"""

/-- A waiting FENCE ends when it may. -/
def settleFence (s : State) (c : Cmd) : State :=
  if s.fabric.fenced then s.endFence c stFenced 0
  else if c.fence.all s.covered then
    let r := (s.ctx c.tenant c.ctx).refused
    s.endFence c (if r.1 > 0 then stKeyRejected else if r.2.1 > 0 then stNotOwner else if r.2.2 > 0 then stFenced else stOK) 0
  else s

/-- The command that issued an operation is still running. -/
def State.issuerRuns (s : State) (o : Outstanding) : Bool :=
  match s.cmd? o.cmd with
  | some d => decide (d.stage ≠ .done)
  | none => false

/-- What a FENCE records (R231): per destination the highest number of the context's operations not yet acknowledged. Those of commands still
running are not covered; write-backs belong to no context. -/
def fenceMarks (s : State) (c : Cmd) : List (Nat × Nat) :=
  let one (n : Nat) : Bool := !(c.p 2 1).testBit 0 || n = c.p 0 2
  let live := s.fabric.out.filterMap fun e => match e.2 with
    | some st => ((st.pending.filter fun o => o.tenant = c.tenant && o.ctx = c.ctx && o.kind ≠ 2 && !s.issuerRuns o).getLast?).map fun o => (e.1, o.seq)
    | none => none
  let lost := (s.ctx c.tenant c.ctx).lost.map fun n => (n, 2 ^ 32)
  (live.filter fun e => !lost.any (·.1 = e.1)) ++ lost |>.filter fun e => one e.1

/-- FENCE starts. -/
def runFence (s : State) (c : Cmd) : State :=
  let c := { c with stage := .waiting, fence := fenceMarks s c, since := s.now }
  settleFence (s.setCmd c) c

/-- FENCE. -/
def execOpFence (id : Nat) (s : State) : Host.Outcome State Fault Refusal := .next (runCoreless 0x3003 (fun _ _ => none) runFence id s)

/-- A FENCE has waited 10 ms (R232). -/
def fenceTimeout (id : Nat) (s : State) : State :=
  match s.cmd? id with
  | some c =>
    if c.opcode = 0x3003 ∧ c.stage = .waiting ∧ s.now ≥ c.since + msec 10 then
      let open_ := (c.fence.filter fun e => !s.covered e).map Prod.fst
      (s.bump (aWF 0x028) 1).endFence c stUnreachable (open_.foldl min 0xFFFF)
    else s
  | none => s

/-- FENCE_TIMEOUT. -/
def execFenceTimeout (id : Nat) (s : State) : Host.Outcome State Fault Refusal := .next (fenceTimeout id s)

/-! ### REGION_EXPORT (R212, R213) -/

def xpMode (c : Cmd) : Nat := c.p 24 1
def xpFlags (c : Cmd) : Nat := c.p 26 1
def xpRemote (c : Cmd) : Bool := (xpFlags c).testBit 0
def xpCopy (c : Cmd) : Bool := (xpFlags c).testBit 1
def xpReadOnly (c : Cmd) : Bool := (xpFlags c).testBit 2

def resvRegionExport (_ : State) (c : Cmd) : Bool :=
  refOk (c.p 0 8) && xpMode c ≤ 2 && xpFlags c < 8 && c.p 27 1 < 64 && zeroAt c.params 28 4 && zeroAt c.params 40 8
    && (xpMode c ≠ 2 || c.p 25 1 = 0 || atomicWidth (c.p 25 1) ≠ 0)

/-- Ranges of fabric space in use: regions, and those released within 100 ms. -/
def State.usedSpace (s : State) : List (Nat × Nat) :=
  (s.fabric.exports.filterMap fun e => e.2.map fun x => (x.base, x.length))
    ++ (s.fabric.resting.filter fun r => s.now < r.2.2).map fun r => (r.1, r.2.1)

"""

■ **Directions**: Would you retype all of the lines shown above, exactly as given?

■ **Solved problem**:
/-- A waiting FENCE ends when it may. -/
def settleFence (s : State) (c : Cmd) : State :=
  if s.fabric.fenced then s.endFence c stFenced 0
  else if c.fence.all s.covered then
    let r := (s.ctx c.tenant c.ctx).refused
    s.endFence c (if r.1 > 0 then stKeyRejected else if r.2.1 > 0 then stNotOwner else if r.2.2 > 0 then stFenced else stOK) 0
  else s

/-- The command that issued an operation is still running. -/
def State.issuerRuns (s : State) (o : Outstanding) : Bool :=
  match s.cmd? o.cmd with
  | some d => decide (d.stage ≠ .done)
  | none => false

/-- What a FENCE records (R231): per destination the highest number of the context's operations not yet acknowledged. Those of commands still
running are not covered; write-backs belong to no context. -/
def fenceMarks (s : State) (c : Cmd) : List (Nat × Nat) :=
  let one (n : Nat) : Bool := !(c.p 2 1).testBit 0 || n = c.p 0 2
  let live := s.fabric.out.filterMap fun e => match e.2 with
    | some st => ((st.pending.filter fun o => o.tenant = c.tenant && o.ctx = c.ctx && o.kind ≠ 2 && !s.issuerRuns o).getLast?).map fun o => (e.1, o.seq)
    | none => none
  let lost := (s.ctx c.tenant c.ctx).lost.map fun n => (n, 2 ^ 32)
  (live.filter fun e => !lost.any (·.1 = e.1)) ++ lost |>.filter fun e => one e.1

/-- FENCE starts. -/
def runFence (s : State) (c : Cmd) : State :=
  let c := { c with stage := .waiting, fence := fenceMarks s c, since := s.now }
  settleFence (s.setCmd c) c

/-- FENCE. -/
def execOpFence (id : Nat) (s : State) : Host.Outcome State Fault Refusal := .next (runCoreless 0x3003 (fun _ _ => none) runFence id s)

/-- A FENCE has waited 10 ms (R232). -/
def fenceTimeout (id : Nat) (s : State) : State :=
  match s.cmd? id with
  | some c =>
    if c.opcode = 0x3003 ∧ c.stage = .waiting ∧ s.now ≥ c.since + msec 10 then
      let open_ := (c.fence.filter fun e => !s.covered e).map Prod.fst
      (s.bump (aWF 0x028) 1).endFence c stUnreachable (open_.foldl min 0xFFFF)
    else s
  | none => s

/-- FENCE_TIMEOUT. -/
def execFenceTimeout (id : Nat) (s : State) : Host.Outcome State Fault Refusal := .next (fenceTimeout id s)

/-! ### REGION_EXPORT (R212, R213) -/

def xpMode (c : Cmd) : Nat := c.p 24 1
def xpFlags (c : Cmd) : Nat := c.p 26 1
def xpRemote (c : Cmd) : Bool := (xpFlags c).testBit 0
def xpCopy (c : Cmd) : Bool := (xpFlags c).testBit 1
def xpReadOnly (c : Cmd) : Bool := (xpFlags c).testBit 2

def resvRegionExport (_ : State) (c : Cmd) : Bool :=
  refOk (c.p 0 8) && xpMode c ≤ 2 && xpFlags c < 8 && c.p 27 1 < 64 && zeroAt c.params 28 4 && zeroAt c.params 40 8
    && (xpMode c ≠ 2 || c.p 25 1 = 0 || atomicWidth (c.p 25 1) ≠ 0)

/-- Ranges of fabric space in use: regions, and those released within 100 ms. -/
def State.usedSpace (s : State) : List (Nat × Nat) :=
  (s.fabric.exports.filterMap fun e => e.2.map fun x => (x.base, x.length))
    ++ (s.fabric.resting.filter fun r => s.now < r.2.2).map fun r => (r.1, r.2.1)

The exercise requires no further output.